Aber die Aufdeckung der historischen und gesellschaftlichen Entstehungsumstände eines Werkes sollte nicht mit seiner Bewertung unter ästhetischen Gesichtspunkten verwechselt werden, was uns immer noch oft passiert. Wenn wir die Klasseneinstellung eines Filmemachers oder Romanschriftstellers aufgezeigt haben, ist unsere Arbeit noch nicht vollendet, ja, um ehrlich zu sein, noch nicht einmal halb getan. Ich weiß, daß es nicht einfach ist, diese Herangehensweise zu überwinden, und daß sie meistens nicht auf böse Absicht, sondern auf Unerfahrenheit zurückgeht, aber wir müssen die Wahrheit sagen: marxistische Ästhetik ist dies noch nicht.

Man muß versuchen, sich mit den neuen Gedanken und Gefühlen auseinanderzusetzen, die das Werk hervorgerufen hat, mit dem tatsächlichen Inhalt der ästhetischen Erfahrung. Hier stimme ich völlig mit Breton überein, der sagte, daß »jede Spekulation über ein Kunstwerk mehr oder weniger müßig ist, wenn sie nichts über den Kern der Sache aufdeckt: über das Geheimnis der Anziehungskraft, die von diesem Werk ausgeht.« Welche psychischen Vorgänge hat das Werk in uns ausgelöst oder nicht ausgelöst?

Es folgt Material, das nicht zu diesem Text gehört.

/-- A write of a register without an action of its own is refused with the module as it was, or stores a word there. -/
theorem Block.writeBits_plain_cases (s : Block) (w : Who) {r : Reg} (i : Nat) (v m : Word) (d : Bool)
    (hp : storesPlain r = true) :
    (s.writeBits w r i v m d).1 = s ∨
      (s.writeBits w r i v m d).1 = s.stored w r i (s.written r i (copyOf w r) v m) m := by
  obtain ⟨hsingle, -, -, -⟩ := storesPlain_single hp
  unfold Block.writeBits
  dsimp only
  split
  case isTrue hreadOnly => exact .inl rfl
  case isFalse =>
    split
    case isTrue hlocked => exact .inl rfl
    case isFalse =>
      split
      case isTrue hrange => exact .inl rfl
      case isFalse =>
        rw [hsingle]
        split
        · exact absurd hp (by decide)
        · exact absurd hp (by decide)
        · contradiction
        · contradiction
        · exact .inr (congrArg Prod.fst (Block.act_plain _ _ _ _ _ _ hp))

theorem Block.regWrite_plain_sameSafety (s : Block) (w : Who) {r : Reg} (i : Nat) (v : Word) (hp : storesPlain r = true) :
    s.sameSafety (s.regWrite w r i v).1 := by
  obtain ⟨-, hpair, hr, habs⟩ := storesPlain_single hp
  unfold Block.regWrite
  rw [if_neg (by simp [habs]), hpair]
  obtain h | h := s.writeBits_plain_cases w i v (BitVec.allOnes 32) false hp
  · rw [h]; exact s.sameSafety_refl
  · rw [h]; exact s.stored_sameSafety w r i _ _ hr

/-- A command field write of such a register, whoever makes it and whether or not it is taken. -/
theorem Block.commandWith_plain_sameSafety (s : Block) (w : Who) {r : Reg} {i : Nat} (l : List (Fld × Nat))
    (hp : storesPlain r = true) (hl : locates r i = true) : s.sameSafety (s.commandWith w r i l) := by
  unfold Block.commandWith Block.command
  refine Block.busWrite_sameSafety fun _ => ?_
  rw [Block.writeAt_at s w (addrOf r i) r i _ hl]
  exact s.regWrite_plain_sameSafety w i _ hp

/-- A write of a register by an initiator that may not make it. -/
theorem Block.command_denied_sameSafety (s : Block) (w : Who) (r : Reg) (i : Nat) (v : Word)
    (hm : s.may w (addrOf r i) true = false) : s.sameSafety (s.command w r i v) := by
  unfold Block.command
  exact Block.busWrite_sameSafety fun h => absurd (hm.symm.trans h) Bool.false_ne_true

/-! ## The debug port at the index and the data of the indirect space -/

/-- At no debug level does the debug port write the data register (R514). -/
theorem Block.may_debug_safData (s : Block) {a : Nat} (hp : placeOf a = .window 10 4) : s.may .debug a true = false := by
  simp [Block.may, Block.debugMay, hp, primaryOff, viaOf]

theorem placeOf_safData : placeOf (addrOf (.SAF .IX_DATA) 0) = .window 10 4 := by decide +kernel

/-- The debug port sets its index of the indirect space, and its write of the data does nothing to the safety core. -/
theorem Block.safIx_debug_sameSafety (s : Block) (ix : Nat) (v : Word) : s.sameSafety (s.safIx .debug ix v) := by
  unfold Block.safIx
  exact Block.sameSafety_trans
    (s.commandWith_plain_sameSafety .debug _ (by decide) (by decide +kernel))
    (Block.command_denied_sameSafety _ .debug (.SAF .IX_DATA) 0 v (Block.may_debug_safData _ placeOf_safData))

end Sys2Proof.Machine
end

section
set_option autoImplicit false
open Sys2Proof Sys2Proof.Machine

/-- Settles O11: each command is a write of the index and one of the data (R520), and the debug port's write of the data is refused
(R514) with DENIED, at every size (log entry 103). -/
theorem debugPortNeverCommandsYarrow : Obligations.DebugPortNeverCommandsYarrow := by
  intro rest s
  refine ⟨?outOn, ?outOff, ?reset, ?restart, ?update, ?slot, ?confirm, ?denied⟩
  case outOn | outOff => exact fun _ _ => ⟨_, rfl, s.safIx_debug_sameSafety _ _⟩
  case reset | restart | update => exact fun _ => ⟨_, rfl, s.safIx_debug_sameSafety _ _⟩
  case slot => exact fun _ _ => ⟨_, rfl, s.safIx_debug_sameSafety _ _⟩
  case confirm => exact fun _ => ⟨_, rfl, s.safIx_debug_sameSafety _ _⟩
  case denied =>
    intro a n v hp hu hs
    have hup : s.upFor .debug a = true := by simp [Block.upFor, hu]
    rw [Block.busWrite_denied s .debug a n v hup hs (s.may_debug_safData hp), Block.busErr_cause]
end

section
/-! SUPPORT. What a command answers: the clause of a statement from the effect of the operation that its meaning names, and the
shape of every command's answer, on which the invariants rest. -/
set_option autoImplicit false
namespace Sys2Proof.Machine

/-! ## A command completes with what its operation leaves -/

section
variable {c : Instr} {rest : List Instr} {s b : Block} {k : Bool} {P : Block → Prop}

/-- A command that acts whatever runs. -/
theorem Completes.acts (e : exec c ⟨rest, s⟩ = .next ⟨rest, b⟩) (h : P b) : Completes c ⟨rest, s⟩ P := ⟨b, e, h⟩

/-- A command of a part of the module that runs. -/
theorem Completes.runs (hk : k = true) (e : exec c ⟨rest, s⟩ = .next ⟨rest, if k then b else s⟩) (h : P b) :
    Completes c ⟨rest, s⟩ P :=
  ⟨b, e.trans (by rw [if_pos hk]), h⟩
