-- ==== Sys2Proof/Machine/LinkSteps.lean ====
section
/-! DEFINITION. The commands of the control link itself: transactions without a request, requests that do not hold
together, IDENTIFY and RESTART. -/

namespace Sys2Proof.Machine

/-- TRANSACTION_START (R175): the chip select falls. -/
def execTransactionStart (s : State) : Host.Outcome State Fault Refusal := .next (atInstant startTransaction s)

/-- VOID_TRANSACTION (R175): fewer than 4 whole bytes. -/
def execVoidTransaction (length : Nat) (s : State) : Host.Outcome State Fault Refusal :=
  .next (if length < 4 then atInstant (finishTransaction length) s else s)

/-- NULL_REQUEST (R177): a transaction of at least 4 bytes whose first four are 00h. -/
def execNullRequest (length : Nat) (s : State) : Host.Outcome State Fault Refusal :=
  .next (if length < 4 then s else atInstant (finishTransaction length) s)

/-- The transaction's bytes are judged and refused with a status (R177). -/
def refusedRequest (bytes : List Byte) (status : Status) (s : State) : State :=
  atInstant (judgeRequest (byteAt bytes 1) false (refuse status)) (atInstant (finishTransaction bytes.length) s)

/-- MALFORMED_REQUEST (R177): the frame or the body does not hold together. -/
def execMalformedRequest (bytes : List Byte) (s : State) : Host.Outcome State Fault Refusal :=
  .next (if malformed (judgedBytes bytes) then refusedRequest bytes .format s else s)

/-- UNKNOWN_REQUEST (R177): the type is not a request type. -/
def execUnknownRequest (bytes : List Byte) (s : State) : Host.Outcome State Fault Refusal :=
  .next (if unknownType (judgedBytes bytes) then refusedRequest bytes .unknown s else s)

/-- IDENTIFY (R181). -/
def execIdentify (tag : Byte) (s : State) : Host.Outcome State Fault Refusal :=
  .next (request 0 tag (fun s => tell (identifyContent s) s) s)

/-- RESTART (R183). -/
def execRestart (tag : Byte) (s : State) : Host.Outcome State Fault Refusal :=
  .next (atInstant (judgeRestart tag) (atInstant (finishTransaction 4) s))

/-- The reply of a RESTART is consumed by a transaction of n bytes (R183). -/
def consumesRestart (n : Nat) (s _t : State) : Bool :=
  let t := runningTransaction s
  decide (4 ≤ n) && decide (t.message = .reply) && decide (t.bytes.length ≤ n)
    && (match s.link.replies with
        | [] => false
        | r :: _ => r.restart)

/-- RESTART_CARRIED_OUT (R184): the end of the transaction, without a request, in which the RESTART's reply is
consumed. -/
def execRestartCarriedOut (length : Nat) (s : State) : Host.Outcome State Fault Refusal :=
  .next (atInstant (onOccasion (consumesRestart length) (finishTransaction length)) s)

end Sys2Proof.Machine
end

Um auf die UdSSR von 1923 zurückzukommen, die Parole der »proletarischen Kultur« schien vielen ganz im Einklang mit dem Marxismus zu stehen, als eine militante, prinzipielle Parole. Aber welche gesellschaftlichen Prozesse lagen ihrer plötzlichen Beliebtheit zugrunde? Wessen Interessen diente diese Parole? Ähnliche Theorien gibt es ja auch heute wieder.

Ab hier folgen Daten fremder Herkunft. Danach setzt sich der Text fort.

/-! ### Floors, ports and channels -/

/-- FLOOR_SET (R97, R90, R96): RANGE for a flag that is neither; else the reply carries the host floor as it stood and
the floor takes the clamped value, with the mark FLOOR when the effective floor changes. Without the flag, a floor that
does not fall moves no lane. With it a shed follows what the request does without it, no ACTIVE LINK channel at or below
the floor is left wider than its W_min, and a shed that changed a lane, the floor not falling, is marked SHED.

A shed treats the ACTIVE LINK channels at or below the floor in ascending order, and each a lane at a time while it is
wider than W_min: QUEUED moves toward it are withdrawn (R87), highest lane first, then SENT ones take the follow-up mark
(R88), lowest first, then its resting lanes move to SPARE, highest first. A withdrawn SPARE lane is offered and that of
a call in CLEARING is released afresh. Each channel treated ends at its W_min, or at the width it had below it; no
applied use changes, no lane that is not committed to such a channel, and nothing else but the notice queue, the calls
that were waiting, the withdrawn count and the reports.

When the floor falls the pending list is walked and the
spare lanes are swept: where no shed follows, no call at the head of the list that is above the floor is left for which
there is a lane (R93), and no channel that may regrow while a lane is SPARE with no move (R95); the calls that are left
stand in their order. The channel that may regrow is the one of R94. -/
def Obligations.FloorSetActs : Prop :=
  (∀ s : State, regrowerByRule s)
  ∧ (∀ s : State, laneListsLegal s → channelMovesStand s →
      shedTo s (Sys2Proof.Machine.shed s) ∧ (∀ k : ChanNo, shedsInOrder k s)
        ∧ Sys2Proof.Machine.shed s =
          { (List.finRange 16).foldl (fun t k => shedChannel k t) s with link := (Sys2Proof.Machine.shed s).link }
        ∧ (∀ (k : ChanNo) (e : Entry) (m : Move), s.chans[k].state = .active → e ∈ s.alloc.owned → e.move = some m →
            m.effect = none →
            m.target = .channel k → (∀ j : ChanNo, s.chans[j].state = .stopping → ¬ holdsNoLane j s) →
            withdrawnToward e s (withdraw e.lane s)))
  ∧ ∀ (tag floor shed : Byte) (s : State), takesRequest (carried 6 s) →
    (let u := carried 6 s
     let c : Instr := .floorSet tag floor shed
     let raised : Allocator := { u.alloc with hostFloor := min floor.toNat 6 }
     (1 < shed.toNat → exec c s = .next { u with link := u.link.answered tag .range [] })
      ∧ (shed.toNat ≤ 1 →
        ∃ t, exec c s = .next t
          ∧ t.link.replies = (u.link.answered tag .ok [byteOf u.alloc.hostFloor]).replies
          ∧ t.alloc.hostFloor = min floor.toNat 6 ∧ t.alloc.floor = raised.floor
          ∧ (t.alloc.floor ≠ u.alloc.floor → hasMark .lane Mark.floor t)
          ∧ (shed = 0#8 → u.alloc.floor ≤ raised.floor →
              onlyReports (u.link.answered tag .ok [byteOf u.alloc.hostFloor]) t.link
                ∧ t = { u with alloc := raised, link := t.link })
          ∧ (shed = 1#8 → ∃ r r', exec (.floorSet tag floor 0#8) s = .next r' ∧ r = { r' with link := r.link }
              ∧ t = { Sys2Proof.Machine.shed r with link := t.link })
          ∧ (shed = 1#8 → laneListsLegal u → channelMovesStand u → ∀ k : ChanNo, t.chans[k].state = .active →
              t.chans[k].set.listen = false → t.chans[k].set.level ≤ t.alloc.floor →
              (committed t k).length ≤ t.chans[k].set.wmin)
          ∧ (shed = 1#8 → u.alloc.floor ≤ raised.floor → t.alloc.owned ≠ u.alloc.owned → hasMark .lane Mark.shed t)
          ∧ (shed = 0#8 → raised.floor < u.alloc.floor → laneListsLegal u → (u.alloc.waiting.map Prod.fst).Nodup →
              t.alloc.waiting <:+ u.alloc.waiting
                ∧ (∀ w ∈ t.alloc.waiting.head?, t.alloc.floor < w.2 → laneFor t w.2 = none)
                ∧ (spareLanes t ≠ [] → regrower t = none))))

/-- PORT_SET (R126) and PAIR_SET (R127). RANGE for a port, function, setting, pair or action that is none (log 20); BUSY
while a channel bound to the port (either port of the pair) is not STOPPED or its call point is not IDLE. In a merged
pair the setting is kept and nothing else changes. A function that stays takes its new settings at once: a call point
its level (absent, 7: log 27), contact inputs their tags and their debounce time, an input that has held its level for
it being taken (held in local cycles, log 7). A new function starts afresh, with its contacts INACTIVE and its call
point at the level, and so do both functions of a pair that PAIR_SET changes. The incident-active flag follows the
contacts (R139); while it stays, nothing else changes, and as it changes, lanes may move. Each setting is read with its
presence byte and its range: the rate one of eight, absent 9600 bit/s, the level and the debounce clamped, absent 7 and
50 ms, the tags 00h tagged and 01h untagged, absent untagged (R126, R186). That the flag is judged once, after all
inputs that a shorter debounce time takes at once, so that nothing else changes where it stands as before, is the
model's choice (log 42). The function decides what the four lines of a port are used for (R125, R127); of a MERGED port
that lines 0 and 3 are the inactive ones and line 1 the ignored one is the model's reading (log 53). -/
def Obligations.PortRequestsAct : Prop :=
  (∀ (p : PortNo) (s : State),
    (portFunction s p = .off → lineUses s p = [.inactive, .ignored, .ignored, .inactive])
      ∧ (portFunction s p = .async → lineUses s p = [.transmitData, .receiveData, .ignored, .inactive])
      ∧ (portFunction s p = .sync →
          lineUses s p =
            [.transmitData, .receiveData,
              if (s.merged[p.val / 2]'(by omega)) = true then .transmitClock else .clock, .ready s.ports[p].ready])
      ∧ (portFunction s p = .callpoint → lineUses s p = [.control, .status, .cycleClock, .cycleSync])
      ∧ (portFunction s p = .contacts → ∀ n : Fin 4,
          (lineUses s p)[n.val]? = some (.contact s.ports[p].contacts[n].level))
      ∧ (portFunction s p = .merged → lineUses s p = [.inactive, .ignored, .receiveClock, .inactive]))
  ∧ ∀ (tag : Byte) (s : State),
    (∀ (port : Byte) (fields : PortFields), takesRequest (carried (6 + fields.size) s) →
      (let u := carried (6 + fields.size) s
       let c : Instr := .portSet tag port fields
       ((portOf port = none ∨ portSetting fields = none) →
          exec c s = .next { u with link := u.link.answered tag .range [] })
        ∧ (∀ (p : PortNo) (setting : PortSetting), port.toNat = p.val → portSetting fields = some setting →
          (let pair := u.merged[p.val / 2]'(by omega)
           let ports := u.ports.set p { u.ports[p] with own := setting }
           (portBusy u p = true → exec c s = .next { u with link := u.link.answered tag .busy [] })
            ∧ (portBusy u p = false → pair = true →
                exec c s = .next { u with ports := ports, link := u.link.answered tag .ok [] })
            ∧ (portBusy u p = false → pair = false → settingFunction setting ≠ portFunction u p →
              ∃ t, exec c s = .next t ∧ portsChanged tag u t ∧ portFunction t p = settingFunction setting
                ∧ t.ports = u.ports.set p (startedAfresh setting u.ports[p])
                ∧ (t.alloc.incident = u.alloc.incident →
                    t.calls = u.calls.set p (CallPoint.initial (callLevel setting))))
            ∧ (∀ level, portBusy u p = false → pair = false → portFunction u p = .callpoint →
                setting = .callpoint level →
                exec c s = .next
                  { u with
                    ports := ports, calls := u.calls.set p { u.calls[p] with level := level },
                    link := u.link.answered tag .ok [] })
            ∧ (∀ (debounce : Nat) (tags : Vector Bool 4), portBusy u p = false → pair = false →
                portFunction u p = .contacts → setting = .contacts debounce tags →
              ∃ t, exec c s = .next t ∧ portsChanged tag u t
                ∧ t.ports = u.ports.set p
                    { u.ports[p] with own := setting, contacts := u.ports[p].contacts.map (retested debounce) }
                ∧ (t.alloc.incident = u.alloc.incident → t.calls = u.calls)
                ∧ (∀ n : Fin 4, u.ports[p].contacts[n].level ≠ u.ports[p].contacts[n].active →
                    8 * debounce ≤ u.ports[p].contacts[n].held →
                    hasMark (.contact p) (if u.ports[p].contacts[n].level = true then n.val else 4 + n.val) t))
            ∧ (portBusy u p = false → pair = false → settingFunction setting = portFunction u p →
                portFunction u p ≠ .callpoint → portFunction u p ≠ .contacts →
                exec c s = .next { u with ports := ports, link := u.link.answered tag .ok [] })))))
    ∧ (∀ (pair action : Byte), takesRequest (carried 6 s) →
      (let u := carried 6 s
       let c : Instr := if action = 0#8 then .pairSetMerge tag pair else .pairSetSplit tag pair action
       ((3 < pair.toNat ∨ 1 < action.toNat) → exec c s = .next { u with link := u.link.answered tag .range [] })
        ∧ (∀ k : Fin 4, pair.toNat = k.val → action.toNat ≤ 1 →
          ((portBusy u (evenPort k) = true ∨ portBusy u (oddPort k) = true) →
            exec c s = .next { u with link := u.link.answered tag .busy [] })
          ∧ (portBusy u (evenPort k) = false → portBusy u (oddPort k) = false →
              u.merged[k] = decide (action = 0#8) → exec c s = .next { u with link := u.link.answered tag .ok [] })
          ∧ (portBusy u (evenPort k) = false → portBusy u (oddPort k) = false →
              u.merged[k] ≠ decide (action = 0#8) →
            ∃ t, exec c s = .next t ∧ t.merged = u.merged.set k (decide (action = 0#8))
              ∧ portsChanged tag { u with merged := t.merged } t
              ∧ (∀ p : PortNo, t.ports[p] =
                  (if p.val / 2 = k.val then startedAfresh u.ports[p].own u.ports[p] else u.ports[p]))
              ∧ (t.alloc.incident = u.alloc.incident → ∀ p : PortNo, t.calls[p] =
                  (if p.val / 2 = k.val then CallPoint.initial (callLevel u.ports[p].own) else u.calls[p]))
              ∧ (action = 0#8 → portFunction t (evenPort k) = .sync ∧ portFunction t (oddPort k) = .merged)
              ∧ (action = 1#8 → ∀ p : PortNo, p.val / 2 = k.val →
                  portFunction t p = settingFunction u.ports[p].own)))))
    ∧ (∀ p : PortNo, portBusy s p = true ↔
        (∃ k : ChanNo, s.chans[k].set.port = some p ∧ s.chans[k].state ≠ .stopped)
          ∨ (portFunction s p = .callpoint ∧ s.calls[p].state ≠ .idle))
    ∧ (∀ fields : PortFields,
      (let tagged (m : Marked Byte) : Bool := decide (m.present = 1#8 ∧ m.value = 0#8)
       let tagHolds (m : Marked Byte) : Prop := m.present = 0#8 ∨ (m.present = 1#8 ∧ (m.value = 0#8 ∨ m.value = 1#8))
       match fields with
       | .off => portSetting fields = some .off
       | .sync => portSetting fields = some .sync
       | .async rate =>
         (rate.present = 0#8 → portSetting fields = some (.async 3))
          ∧ (rate.present = 1#8 → rate.value.toNat ≤ 7 → portSetting fields = some (.async rate.value.toNat))
          ∧ (rate.present = 1#8 → 7 < rate.value.toNat → portSetting fields = none)
          ∧ (1 < rate.present.toNat → portSetting fields = none)
       | .callpoint level =>
         (level.present = 0#8 → portSetting fields = some (.callpoint 7))
          ∧ (level.present = 1#8 → portSetting fields = some (.callpoint (min (max level.value.toNat 5) 7)))
          ∧ (1 < level.present.toNat → portSetting fields = none)
       | .contacts debounce tag0 tag1 tag2 tag3 =>
         (let holds := debounce.present.toNat ≤ 1 ∧ tagHolds tag0 ∧ tagHolds tag1 ∧ tagHolds tag2 ∧ tagHolds tag3
          (¬ holds → portSetting fields = none)
            ∧ (holds → portSetting fields = some
                (.contacts (if debounce.present = 0#8 then 50 else min (max debounce.value.toNat 10) 1000)
                  #v[tagged tag0, tagged tag1, tagged tag2, tagged tag3])))
       | .other _ _ => portSetting fields = none))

Trotzki argumentierte auf folgender Grundlage gegen das Programm der proletarischen Kultur. Ihre Befürworter zogen, wie ich bereits aufzeigte, vulgäre Analogien zwischen der bürgerlichen und der proletarischen Revolution. Die Bourgeoisie eroberte die Macht und brachte die bürgerliche Kultur hervor, deshalb wird die proletarische Revolution die proletarische Kultur hervorbringen – so einfach war das. Dieses Argument warf nur ein Problem auf. Die Marxisten, auch die Bolschewisten, hatten die Machteroberung der Arbeiterklasse niemals als Auftakt zu einer ganzen historischen Epoche der proletarischen Herrschaft, geschweige denn Kultur aufgefaßt, sondern als den Übergang zu einer sozialistischen, also klassenlosen Gesellschaft und Kultur. Eine proletarische Kultur, erklärte Trotzki kategorisch, »wird es niemals geben, weil die proletarische Herrschaft zeitweilig und vorübergehend ist.«

Hierin lag der Schlüssel zu den Meinungsverschiedenheiten – es handelte sich um zwei diametral entgegengesetzte Perspektiven. Trotzki, der Verteidiger der bolschewistischen Prognose von 1917, ging vom Programm der sozialistischen Weltrevolution aus. Von daher beurteilte er die politische und kulturelle Lage in der Sowjetunion wie folgt: »Wir sind nach wie vor Soldaten auf dem Vormarsch. Wir haben nur einen Rasttag. Da muß man sich sein Hemd waschen, die Haare schneiden und kämmen und vor allen Dingen sein Gewehr reinigen und einfetten. Unsere gesamte gegenwärtige wirtschaftlich-kulturelle Arbeit ist nichts anderes als eine Gelegenheit, uns zwischen zwei Feldzügen ein wenig in Ordnung zu bringen... Unsere Epoche ist noch nicht die Epoche einer neuen Kultur, sondern nur der Vorhof zu ihr14

Man kann sich vorstellen, welche wütende Reaktion dieses Argument bei dem selbstzufriedenen Nepmann oder Staatsbeamten hervorrief, der sich vor allem von den Forderungen der Weltrevolution absetzen und seine wohlverdiente Stellung in der gerade stabilisierten Sowjetordnung genießen wollte. Die Auffassung der entstehenden Bürokratie und ihrer kleinbürgerlichen Anhängsel, wonach dem Sowjetstaat eine lange Periode der isolierten Entwicklung bevorstehe, in der die »proletarische Kultur« aufblühen würde, ging stillschweigend von der Fortdauer des Kapitalismus außerhalb der UdSSR und von der Notwendigkeit einer Einigung mit ihm aus.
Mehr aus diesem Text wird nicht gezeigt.